*** INFORMATION GIVEN ***

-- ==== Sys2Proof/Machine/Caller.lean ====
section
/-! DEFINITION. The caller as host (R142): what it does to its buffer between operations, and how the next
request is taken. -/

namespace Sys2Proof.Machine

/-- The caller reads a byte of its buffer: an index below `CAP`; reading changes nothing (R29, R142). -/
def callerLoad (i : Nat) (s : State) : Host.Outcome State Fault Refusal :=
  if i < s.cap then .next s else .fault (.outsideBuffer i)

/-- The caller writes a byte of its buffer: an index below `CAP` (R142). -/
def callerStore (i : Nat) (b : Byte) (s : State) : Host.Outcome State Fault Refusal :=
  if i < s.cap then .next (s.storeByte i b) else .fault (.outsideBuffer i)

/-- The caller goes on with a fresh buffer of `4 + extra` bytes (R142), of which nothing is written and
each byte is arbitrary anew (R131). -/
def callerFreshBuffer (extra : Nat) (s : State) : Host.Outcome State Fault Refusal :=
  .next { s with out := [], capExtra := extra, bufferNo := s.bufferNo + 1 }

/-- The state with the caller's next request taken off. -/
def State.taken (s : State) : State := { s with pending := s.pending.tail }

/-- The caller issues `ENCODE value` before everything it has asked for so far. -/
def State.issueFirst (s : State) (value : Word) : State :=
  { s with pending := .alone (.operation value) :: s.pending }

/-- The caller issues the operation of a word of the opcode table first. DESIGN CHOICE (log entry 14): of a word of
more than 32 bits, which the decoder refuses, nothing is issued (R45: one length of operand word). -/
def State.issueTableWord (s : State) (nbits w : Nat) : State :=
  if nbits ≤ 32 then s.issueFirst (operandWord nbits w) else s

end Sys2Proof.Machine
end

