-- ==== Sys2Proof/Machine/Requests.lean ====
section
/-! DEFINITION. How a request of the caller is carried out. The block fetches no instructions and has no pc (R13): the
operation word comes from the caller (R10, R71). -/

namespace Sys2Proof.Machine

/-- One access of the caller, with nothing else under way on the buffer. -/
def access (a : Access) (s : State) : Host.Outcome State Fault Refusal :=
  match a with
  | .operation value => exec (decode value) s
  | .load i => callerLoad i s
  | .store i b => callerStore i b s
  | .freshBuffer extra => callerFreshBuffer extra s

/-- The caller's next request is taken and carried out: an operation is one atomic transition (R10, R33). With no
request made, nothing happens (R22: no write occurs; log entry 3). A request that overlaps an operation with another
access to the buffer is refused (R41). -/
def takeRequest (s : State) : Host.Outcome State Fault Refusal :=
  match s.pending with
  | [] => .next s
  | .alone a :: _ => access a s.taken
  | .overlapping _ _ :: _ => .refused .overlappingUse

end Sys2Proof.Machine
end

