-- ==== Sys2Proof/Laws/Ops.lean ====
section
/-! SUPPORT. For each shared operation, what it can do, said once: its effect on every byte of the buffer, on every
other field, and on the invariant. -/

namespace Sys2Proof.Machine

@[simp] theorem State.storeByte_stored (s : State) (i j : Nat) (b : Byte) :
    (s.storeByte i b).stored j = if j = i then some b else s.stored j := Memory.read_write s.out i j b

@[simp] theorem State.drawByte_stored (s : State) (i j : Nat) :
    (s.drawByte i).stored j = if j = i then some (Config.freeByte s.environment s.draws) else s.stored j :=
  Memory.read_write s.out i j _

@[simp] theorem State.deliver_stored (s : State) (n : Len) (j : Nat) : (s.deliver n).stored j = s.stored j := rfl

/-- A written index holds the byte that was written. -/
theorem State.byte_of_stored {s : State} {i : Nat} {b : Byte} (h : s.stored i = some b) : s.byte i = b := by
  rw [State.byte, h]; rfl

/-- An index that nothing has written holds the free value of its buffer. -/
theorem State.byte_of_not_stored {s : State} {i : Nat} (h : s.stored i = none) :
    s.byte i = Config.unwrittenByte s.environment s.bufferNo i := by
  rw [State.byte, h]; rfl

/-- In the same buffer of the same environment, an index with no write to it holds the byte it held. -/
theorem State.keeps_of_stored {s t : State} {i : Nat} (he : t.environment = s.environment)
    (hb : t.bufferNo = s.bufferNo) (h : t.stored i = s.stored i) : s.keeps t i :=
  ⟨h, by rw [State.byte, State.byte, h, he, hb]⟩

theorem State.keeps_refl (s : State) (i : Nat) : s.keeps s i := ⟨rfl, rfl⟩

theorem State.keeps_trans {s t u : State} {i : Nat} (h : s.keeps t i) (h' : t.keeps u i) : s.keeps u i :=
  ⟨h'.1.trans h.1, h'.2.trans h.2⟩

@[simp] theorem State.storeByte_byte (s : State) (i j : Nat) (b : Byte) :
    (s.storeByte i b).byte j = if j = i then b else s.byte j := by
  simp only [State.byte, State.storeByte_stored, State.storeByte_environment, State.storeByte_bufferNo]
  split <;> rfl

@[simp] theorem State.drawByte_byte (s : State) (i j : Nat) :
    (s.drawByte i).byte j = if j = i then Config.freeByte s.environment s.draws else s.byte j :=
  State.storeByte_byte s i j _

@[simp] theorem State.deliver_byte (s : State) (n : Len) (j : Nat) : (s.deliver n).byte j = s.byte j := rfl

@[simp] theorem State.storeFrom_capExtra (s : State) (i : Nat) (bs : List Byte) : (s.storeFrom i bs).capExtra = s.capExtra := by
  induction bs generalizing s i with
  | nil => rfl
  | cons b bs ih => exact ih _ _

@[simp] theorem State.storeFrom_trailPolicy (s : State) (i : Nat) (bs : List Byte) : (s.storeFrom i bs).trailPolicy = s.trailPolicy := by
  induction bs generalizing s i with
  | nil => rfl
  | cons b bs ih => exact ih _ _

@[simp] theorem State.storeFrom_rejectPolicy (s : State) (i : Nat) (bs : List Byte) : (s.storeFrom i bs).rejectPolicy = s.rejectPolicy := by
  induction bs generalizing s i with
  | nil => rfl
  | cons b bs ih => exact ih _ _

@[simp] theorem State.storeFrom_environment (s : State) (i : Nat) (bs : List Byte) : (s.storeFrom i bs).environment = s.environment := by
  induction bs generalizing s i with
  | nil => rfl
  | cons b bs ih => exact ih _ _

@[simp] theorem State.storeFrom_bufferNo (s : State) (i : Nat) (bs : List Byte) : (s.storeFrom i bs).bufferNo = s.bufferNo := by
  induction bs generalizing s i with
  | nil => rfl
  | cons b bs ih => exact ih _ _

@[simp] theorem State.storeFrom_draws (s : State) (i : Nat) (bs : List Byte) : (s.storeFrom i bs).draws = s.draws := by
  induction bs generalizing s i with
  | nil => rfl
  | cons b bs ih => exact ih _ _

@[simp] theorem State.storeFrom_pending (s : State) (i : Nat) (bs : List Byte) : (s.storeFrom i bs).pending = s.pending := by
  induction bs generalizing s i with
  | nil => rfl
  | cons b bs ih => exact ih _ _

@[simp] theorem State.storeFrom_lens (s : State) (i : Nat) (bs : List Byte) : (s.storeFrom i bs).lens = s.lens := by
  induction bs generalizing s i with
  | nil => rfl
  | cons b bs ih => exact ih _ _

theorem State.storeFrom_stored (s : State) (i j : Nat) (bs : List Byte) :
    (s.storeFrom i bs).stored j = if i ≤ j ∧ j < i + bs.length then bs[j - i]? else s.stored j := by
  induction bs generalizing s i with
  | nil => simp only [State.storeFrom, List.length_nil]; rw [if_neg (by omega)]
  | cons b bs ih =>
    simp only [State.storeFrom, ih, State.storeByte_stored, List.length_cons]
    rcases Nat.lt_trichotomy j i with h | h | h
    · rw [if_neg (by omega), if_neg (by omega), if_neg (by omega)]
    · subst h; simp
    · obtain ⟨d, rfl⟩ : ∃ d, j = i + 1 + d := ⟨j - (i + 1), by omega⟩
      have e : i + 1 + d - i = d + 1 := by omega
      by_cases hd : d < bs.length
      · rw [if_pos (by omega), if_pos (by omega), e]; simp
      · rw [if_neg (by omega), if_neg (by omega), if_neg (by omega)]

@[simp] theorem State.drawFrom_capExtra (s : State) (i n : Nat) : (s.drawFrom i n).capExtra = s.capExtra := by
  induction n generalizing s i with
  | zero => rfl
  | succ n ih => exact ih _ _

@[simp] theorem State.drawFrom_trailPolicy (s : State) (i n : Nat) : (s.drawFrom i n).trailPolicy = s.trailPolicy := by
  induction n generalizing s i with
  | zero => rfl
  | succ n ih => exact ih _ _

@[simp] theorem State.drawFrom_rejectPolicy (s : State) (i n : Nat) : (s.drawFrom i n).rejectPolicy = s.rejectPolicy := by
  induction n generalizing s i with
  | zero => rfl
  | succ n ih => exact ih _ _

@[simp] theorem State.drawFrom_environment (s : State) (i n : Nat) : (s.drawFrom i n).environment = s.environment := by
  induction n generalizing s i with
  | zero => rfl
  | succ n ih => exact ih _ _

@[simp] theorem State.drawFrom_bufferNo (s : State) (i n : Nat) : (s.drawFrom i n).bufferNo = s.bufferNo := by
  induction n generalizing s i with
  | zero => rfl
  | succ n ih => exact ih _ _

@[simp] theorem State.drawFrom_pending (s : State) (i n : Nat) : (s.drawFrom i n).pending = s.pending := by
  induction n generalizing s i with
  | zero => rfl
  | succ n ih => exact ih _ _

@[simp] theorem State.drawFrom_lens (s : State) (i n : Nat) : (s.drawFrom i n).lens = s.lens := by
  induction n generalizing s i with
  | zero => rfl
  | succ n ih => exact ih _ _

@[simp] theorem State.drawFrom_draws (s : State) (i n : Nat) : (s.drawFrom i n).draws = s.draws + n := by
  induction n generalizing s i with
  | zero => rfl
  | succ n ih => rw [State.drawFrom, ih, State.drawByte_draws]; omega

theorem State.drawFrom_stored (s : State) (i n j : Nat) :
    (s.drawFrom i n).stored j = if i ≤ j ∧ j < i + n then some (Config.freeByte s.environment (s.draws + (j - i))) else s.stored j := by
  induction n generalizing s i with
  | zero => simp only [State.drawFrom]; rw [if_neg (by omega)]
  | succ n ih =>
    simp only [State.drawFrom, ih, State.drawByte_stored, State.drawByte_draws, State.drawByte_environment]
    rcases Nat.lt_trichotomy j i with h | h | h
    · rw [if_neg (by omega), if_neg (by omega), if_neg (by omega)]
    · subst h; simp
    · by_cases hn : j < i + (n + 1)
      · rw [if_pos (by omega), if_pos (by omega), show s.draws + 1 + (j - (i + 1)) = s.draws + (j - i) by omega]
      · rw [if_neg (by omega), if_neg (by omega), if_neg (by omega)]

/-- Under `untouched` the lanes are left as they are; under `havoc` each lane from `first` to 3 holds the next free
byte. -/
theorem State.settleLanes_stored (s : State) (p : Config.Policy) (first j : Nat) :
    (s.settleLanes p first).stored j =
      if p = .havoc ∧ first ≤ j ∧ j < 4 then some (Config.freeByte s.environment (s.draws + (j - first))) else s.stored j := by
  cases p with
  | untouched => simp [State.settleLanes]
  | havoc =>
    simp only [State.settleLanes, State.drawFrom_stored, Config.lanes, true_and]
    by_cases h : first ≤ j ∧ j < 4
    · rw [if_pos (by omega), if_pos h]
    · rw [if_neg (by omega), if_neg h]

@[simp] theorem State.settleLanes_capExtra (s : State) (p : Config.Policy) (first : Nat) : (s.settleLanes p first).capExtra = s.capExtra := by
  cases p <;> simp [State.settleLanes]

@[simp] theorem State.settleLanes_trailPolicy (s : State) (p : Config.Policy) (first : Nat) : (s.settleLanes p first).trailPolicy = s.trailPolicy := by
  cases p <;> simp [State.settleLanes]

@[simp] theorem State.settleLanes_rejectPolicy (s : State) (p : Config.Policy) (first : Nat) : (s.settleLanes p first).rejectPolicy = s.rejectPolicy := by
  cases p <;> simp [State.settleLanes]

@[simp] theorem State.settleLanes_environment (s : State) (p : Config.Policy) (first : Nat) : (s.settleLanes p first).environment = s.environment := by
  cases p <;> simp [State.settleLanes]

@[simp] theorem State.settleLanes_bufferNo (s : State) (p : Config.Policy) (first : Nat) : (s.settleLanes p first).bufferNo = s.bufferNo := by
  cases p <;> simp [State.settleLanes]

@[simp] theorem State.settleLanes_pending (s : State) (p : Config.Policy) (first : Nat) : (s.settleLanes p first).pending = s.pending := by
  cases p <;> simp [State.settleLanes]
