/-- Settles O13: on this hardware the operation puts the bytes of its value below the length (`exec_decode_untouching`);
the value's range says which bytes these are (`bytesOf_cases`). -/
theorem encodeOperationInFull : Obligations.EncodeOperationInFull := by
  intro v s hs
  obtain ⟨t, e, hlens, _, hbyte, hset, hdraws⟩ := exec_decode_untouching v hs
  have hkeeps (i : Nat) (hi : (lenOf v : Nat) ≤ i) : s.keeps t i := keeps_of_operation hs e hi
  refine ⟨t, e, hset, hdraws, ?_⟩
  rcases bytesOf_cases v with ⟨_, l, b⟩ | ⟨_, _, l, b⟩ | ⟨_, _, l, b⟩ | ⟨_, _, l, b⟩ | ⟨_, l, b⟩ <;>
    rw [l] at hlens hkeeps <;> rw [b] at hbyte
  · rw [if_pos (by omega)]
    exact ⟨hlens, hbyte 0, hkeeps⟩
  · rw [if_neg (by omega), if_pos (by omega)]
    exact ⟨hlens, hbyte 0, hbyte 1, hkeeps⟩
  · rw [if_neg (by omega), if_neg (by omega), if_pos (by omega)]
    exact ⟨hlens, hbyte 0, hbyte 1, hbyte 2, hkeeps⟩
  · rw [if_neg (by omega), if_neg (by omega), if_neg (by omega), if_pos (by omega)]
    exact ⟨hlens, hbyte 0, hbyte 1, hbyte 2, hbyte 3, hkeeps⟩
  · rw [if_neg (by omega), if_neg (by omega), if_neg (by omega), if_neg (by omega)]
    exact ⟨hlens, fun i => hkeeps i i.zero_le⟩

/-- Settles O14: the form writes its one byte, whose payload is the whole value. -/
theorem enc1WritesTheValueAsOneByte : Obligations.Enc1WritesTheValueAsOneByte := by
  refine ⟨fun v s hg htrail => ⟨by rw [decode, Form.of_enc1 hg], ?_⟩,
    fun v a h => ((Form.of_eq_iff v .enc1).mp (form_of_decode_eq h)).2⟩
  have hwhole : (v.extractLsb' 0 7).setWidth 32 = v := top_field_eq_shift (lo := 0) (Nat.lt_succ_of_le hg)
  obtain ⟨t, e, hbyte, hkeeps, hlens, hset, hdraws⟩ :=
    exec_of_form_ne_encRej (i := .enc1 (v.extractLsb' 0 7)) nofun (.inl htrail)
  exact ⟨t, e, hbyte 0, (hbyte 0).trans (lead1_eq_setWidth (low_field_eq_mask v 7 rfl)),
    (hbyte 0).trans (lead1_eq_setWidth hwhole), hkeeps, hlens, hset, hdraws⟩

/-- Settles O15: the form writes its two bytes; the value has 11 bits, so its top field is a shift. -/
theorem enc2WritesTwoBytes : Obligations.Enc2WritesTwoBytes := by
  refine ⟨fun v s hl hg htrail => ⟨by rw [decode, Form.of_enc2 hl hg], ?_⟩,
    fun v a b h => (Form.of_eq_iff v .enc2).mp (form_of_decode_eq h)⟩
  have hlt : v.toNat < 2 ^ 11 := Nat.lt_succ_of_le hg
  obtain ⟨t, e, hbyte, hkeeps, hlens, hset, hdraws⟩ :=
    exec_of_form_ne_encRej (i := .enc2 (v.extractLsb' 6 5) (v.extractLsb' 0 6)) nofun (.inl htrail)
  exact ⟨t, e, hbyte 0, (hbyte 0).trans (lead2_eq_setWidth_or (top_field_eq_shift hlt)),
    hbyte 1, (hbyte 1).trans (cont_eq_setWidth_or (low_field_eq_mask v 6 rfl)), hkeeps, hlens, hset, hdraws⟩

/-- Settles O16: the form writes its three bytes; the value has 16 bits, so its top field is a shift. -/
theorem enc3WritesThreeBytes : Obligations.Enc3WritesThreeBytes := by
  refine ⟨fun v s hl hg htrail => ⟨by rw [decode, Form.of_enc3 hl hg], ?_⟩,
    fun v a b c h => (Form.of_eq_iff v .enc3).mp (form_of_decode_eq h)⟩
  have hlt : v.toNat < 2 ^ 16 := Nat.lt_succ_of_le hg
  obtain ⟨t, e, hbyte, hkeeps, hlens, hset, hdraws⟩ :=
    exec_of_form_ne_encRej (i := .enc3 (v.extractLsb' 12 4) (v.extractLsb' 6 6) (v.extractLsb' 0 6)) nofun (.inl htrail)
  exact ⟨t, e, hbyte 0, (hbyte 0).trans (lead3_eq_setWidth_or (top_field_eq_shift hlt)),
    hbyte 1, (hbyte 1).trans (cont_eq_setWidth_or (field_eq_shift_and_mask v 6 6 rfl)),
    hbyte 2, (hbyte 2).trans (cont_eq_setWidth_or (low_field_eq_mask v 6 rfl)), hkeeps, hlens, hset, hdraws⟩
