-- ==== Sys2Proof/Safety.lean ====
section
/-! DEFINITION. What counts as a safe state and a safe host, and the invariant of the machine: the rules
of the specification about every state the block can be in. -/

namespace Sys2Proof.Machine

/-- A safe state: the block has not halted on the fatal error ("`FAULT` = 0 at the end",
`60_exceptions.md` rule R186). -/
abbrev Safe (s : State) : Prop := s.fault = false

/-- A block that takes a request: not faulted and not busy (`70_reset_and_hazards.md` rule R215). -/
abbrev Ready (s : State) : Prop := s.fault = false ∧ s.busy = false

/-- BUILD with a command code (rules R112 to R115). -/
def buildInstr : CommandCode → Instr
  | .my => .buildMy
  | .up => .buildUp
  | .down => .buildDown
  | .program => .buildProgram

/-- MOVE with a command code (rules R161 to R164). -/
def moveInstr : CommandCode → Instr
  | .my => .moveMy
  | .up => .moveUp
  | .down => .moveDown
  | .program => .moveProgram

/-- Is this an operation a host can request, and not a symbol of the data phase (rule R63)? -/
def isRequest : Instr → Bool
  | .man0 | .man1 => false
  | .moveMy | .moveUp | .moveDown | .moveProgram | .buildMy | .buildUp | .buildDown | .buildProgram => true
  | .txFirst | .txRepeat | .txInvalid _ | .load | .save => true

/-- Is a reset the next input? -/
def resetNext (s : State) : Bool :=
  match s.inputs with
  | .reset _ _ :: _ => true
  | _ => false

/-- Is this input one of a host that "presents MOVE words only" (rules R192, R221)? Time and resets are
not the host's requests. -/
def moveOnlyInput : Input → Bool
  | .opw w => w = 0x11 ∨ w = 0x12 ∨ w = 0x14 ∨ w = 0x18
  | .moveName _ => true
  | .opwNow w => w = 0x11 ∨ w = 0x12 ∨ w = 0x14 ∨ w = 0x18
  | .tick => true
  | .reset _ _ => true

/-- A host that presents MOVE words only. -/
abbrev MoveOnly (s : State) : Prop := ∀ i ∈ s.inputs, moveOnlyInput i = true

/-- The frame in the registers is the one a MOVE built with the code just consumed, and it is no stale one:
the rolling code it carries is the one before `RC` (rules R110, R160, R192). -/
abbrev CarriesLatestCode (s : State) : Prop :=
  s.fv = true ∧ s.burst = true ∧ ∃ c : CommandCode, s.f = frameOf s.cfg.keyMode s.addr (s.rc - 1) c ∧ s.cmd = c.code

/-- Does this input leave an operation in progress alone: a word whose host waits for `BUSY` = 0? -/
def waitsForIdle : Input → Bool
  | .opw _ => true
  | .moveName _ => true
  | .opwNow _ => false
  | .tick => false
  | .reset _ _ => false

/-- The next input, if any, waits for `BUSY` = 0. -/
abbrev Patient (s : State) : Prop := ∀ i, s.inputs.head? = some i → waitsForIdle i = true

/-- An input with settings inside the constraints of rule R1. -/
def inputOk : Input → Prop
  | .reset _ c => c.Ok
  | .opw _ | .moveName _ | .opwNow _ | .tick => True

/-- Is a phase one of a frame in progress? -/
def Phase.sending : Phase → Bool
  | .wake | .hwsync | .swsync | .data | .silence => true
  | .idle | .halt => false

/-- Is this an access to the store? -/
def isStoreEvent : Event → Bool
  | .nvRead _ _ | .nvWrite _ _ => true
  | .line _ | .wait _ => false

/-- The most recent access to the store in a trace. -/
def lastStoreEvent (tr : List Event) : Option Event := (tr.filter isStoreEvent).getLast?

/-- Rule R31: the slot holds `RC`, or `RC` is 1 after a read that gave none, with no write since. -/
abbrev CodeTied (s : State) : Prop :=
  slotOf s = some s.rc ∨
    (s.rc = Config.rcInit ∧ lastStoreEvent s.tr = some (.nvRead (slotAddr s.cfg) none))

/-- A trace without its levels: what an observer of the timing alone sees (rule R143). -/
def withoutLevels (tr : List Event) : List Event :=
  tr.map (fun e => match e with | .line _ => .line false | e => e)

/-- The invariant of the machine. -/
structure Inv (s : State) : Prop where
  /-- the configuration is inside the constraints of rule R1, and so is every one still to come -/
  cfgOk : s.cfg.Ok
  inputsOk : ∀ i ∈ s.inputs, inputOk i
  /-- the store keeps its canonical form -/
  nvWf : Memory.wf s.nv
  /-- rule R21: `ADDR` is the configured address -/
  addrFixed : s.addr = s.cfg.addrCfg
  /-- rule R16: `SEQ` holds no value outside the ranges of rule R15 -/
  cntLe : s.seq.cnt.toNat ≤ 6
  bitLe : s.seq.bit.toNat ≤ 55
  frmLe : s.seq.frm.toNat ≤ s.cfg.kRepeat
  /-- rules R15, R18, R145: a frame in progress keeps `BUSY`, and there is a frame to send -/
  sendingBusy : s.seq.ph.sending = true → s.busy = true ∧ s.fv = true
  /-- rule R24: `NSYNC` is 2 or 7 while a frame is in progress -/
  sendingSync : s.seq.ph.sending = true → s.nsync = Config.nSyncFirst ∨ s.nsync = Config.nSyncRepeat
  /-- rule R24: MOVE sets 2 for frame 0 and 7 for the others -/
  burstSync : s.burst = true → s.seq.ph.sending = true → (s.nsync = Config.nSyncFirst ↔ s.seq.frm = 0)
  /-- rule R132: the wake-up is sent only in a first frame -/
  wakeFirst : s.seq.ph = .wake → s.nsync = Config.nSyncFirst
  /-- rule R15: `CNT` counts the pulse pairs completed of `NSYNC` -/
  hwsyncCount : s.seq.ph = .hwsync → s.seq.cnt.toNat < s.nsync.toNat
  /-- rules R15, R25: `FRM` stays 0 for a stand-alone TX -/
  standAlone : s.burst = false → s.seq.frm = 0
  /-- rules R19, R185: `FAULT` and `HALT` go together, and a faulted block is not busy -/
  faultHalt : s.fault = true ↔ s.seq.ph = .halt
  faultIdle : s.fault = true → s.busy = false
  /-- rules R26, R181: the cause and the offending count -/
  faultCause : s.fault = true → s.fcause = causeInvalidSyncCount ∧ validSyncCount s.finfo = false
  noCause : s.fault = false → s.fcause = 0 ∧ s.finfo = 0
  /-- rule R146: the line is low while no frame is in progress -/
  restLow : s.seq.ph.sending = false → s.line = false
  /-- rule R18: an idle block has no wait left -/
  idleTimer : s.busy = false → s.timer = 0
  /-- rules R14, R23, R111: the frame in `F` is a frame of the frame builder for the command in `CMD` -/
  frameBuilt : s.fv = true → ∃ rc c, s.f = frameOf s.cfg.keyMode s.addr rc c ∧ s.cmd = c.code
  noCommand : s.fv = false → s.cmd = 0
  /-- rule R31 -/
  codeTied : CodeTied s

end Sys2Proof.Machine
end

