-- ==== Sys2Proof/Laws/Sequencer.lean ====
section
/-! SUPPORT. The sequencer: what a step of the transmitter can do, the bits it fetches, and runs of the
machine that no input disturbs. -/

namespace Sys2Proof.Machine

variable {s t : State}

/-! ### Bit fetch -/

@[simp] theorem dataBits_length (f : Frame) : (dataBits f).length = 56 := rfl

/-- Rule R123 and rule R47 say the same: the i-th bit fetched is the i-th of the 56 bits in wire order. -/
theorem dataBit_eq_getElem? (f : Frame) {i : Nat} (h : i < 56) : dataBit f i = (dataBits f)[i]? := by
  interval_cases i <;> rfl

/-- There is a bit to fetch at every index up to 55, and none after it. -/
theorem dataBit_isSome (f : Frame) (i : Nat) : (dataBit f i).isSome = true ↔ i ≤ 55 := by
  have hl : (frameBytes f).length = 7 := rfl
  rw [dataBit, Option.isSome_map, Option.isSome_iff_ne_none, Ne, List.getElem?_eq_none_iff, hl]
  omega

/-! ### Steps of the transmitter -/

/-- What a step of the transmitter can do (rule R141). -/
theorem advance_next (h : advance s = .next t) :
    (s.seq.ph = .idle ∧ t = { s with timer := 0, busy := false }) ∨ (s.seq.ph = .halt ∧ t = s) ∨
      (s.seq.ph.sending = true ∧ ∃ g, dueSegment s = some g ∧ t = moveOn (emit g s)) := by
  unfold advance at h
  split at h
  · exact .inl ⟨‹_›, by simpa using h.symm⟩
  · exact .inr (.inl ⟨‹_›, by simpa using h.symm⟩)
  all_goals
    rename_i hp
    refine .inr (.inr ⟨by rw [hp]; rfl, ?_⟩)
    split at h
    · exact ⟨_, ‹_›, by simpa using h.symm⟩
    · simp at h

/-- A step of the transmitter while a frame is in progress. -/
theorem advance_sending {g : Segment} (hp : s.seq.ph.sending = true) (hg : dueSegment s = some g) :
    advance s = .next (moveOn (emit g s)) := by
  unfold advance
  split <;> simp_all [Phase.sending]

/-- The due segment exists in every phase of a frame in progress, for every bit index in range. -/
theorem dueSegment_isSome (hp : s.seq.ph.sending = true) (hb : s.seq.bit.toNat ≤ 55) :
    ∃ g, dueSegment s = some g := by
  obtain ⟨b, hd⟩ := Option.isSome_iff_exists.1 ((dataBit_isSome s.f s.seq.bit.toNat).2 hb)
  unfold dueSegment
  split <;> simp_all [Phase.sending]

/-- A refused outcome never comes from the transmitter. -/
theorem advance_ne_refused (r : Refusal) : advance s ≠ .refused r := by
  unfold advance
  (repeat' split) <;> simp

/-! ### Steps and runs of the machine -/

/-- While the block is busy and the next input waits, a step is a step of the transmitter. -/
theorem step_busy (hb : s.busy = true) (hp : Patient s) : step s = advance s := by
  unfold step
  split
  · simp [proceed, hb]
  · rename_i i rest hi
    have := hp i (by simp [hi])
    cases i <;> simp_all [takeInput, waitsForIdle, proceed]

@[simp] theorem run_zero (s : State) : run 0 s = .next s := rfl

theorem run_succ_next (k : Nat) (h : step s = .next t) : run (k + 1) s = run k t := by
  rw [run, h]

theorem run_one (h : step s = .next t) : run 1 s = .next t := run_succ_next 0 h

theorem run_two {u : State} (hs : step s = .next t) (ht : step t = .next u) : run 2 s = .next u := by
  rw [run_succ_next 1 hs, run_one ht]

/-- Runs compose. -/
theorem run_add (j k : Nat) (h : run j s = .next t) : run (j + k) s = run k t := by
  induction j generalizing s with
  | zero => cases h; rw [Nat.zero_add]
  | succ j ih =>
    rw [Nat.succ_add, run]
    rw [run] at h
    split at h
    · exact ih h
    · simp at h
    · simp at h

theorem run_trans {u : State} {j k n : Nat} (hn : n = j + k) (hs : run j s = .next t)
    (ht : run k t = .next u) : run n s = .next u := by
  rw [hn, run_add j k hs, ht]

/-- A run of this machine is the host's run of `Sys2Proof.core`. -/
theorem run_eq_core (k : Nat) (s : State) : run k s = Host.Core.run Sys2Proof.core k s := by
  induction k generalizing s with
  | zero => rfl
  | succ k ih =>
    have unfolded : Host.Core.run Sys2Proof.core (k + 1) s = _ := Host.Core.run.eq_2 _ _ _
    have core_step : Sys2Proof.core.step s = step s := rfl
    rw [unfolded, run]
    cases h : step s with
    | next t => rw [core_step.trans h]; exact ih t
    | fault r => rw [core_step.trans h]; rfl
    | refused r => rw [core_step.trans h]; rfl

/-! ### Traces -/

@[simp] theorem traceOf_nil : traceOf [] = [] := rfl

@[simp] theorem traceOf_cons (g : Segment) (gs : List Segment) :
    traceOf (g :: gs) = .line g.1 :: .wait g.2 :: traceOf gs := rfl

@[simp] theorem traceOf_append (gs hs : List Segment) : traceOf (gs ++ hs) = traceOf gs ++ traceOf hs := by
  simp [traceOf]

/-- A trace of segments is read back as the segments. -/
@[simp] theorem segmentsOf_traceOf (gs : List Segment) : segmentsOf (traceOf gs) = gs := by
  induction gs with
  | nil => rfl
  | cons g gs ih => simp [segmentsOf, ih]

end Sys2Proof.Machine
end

*** End of INFORMATION GIVEN ***

- WHAT IS REQUIRED -
Please show all lines from the entries that contain the word "isStoreEvent".

- SOLUTION TO THE PROBLEM -
def isStoreEvent : Event → Bool
def lastStoreEvent (tr : List Event) : Option Event := (tr.filter isStoreEvent).getLast?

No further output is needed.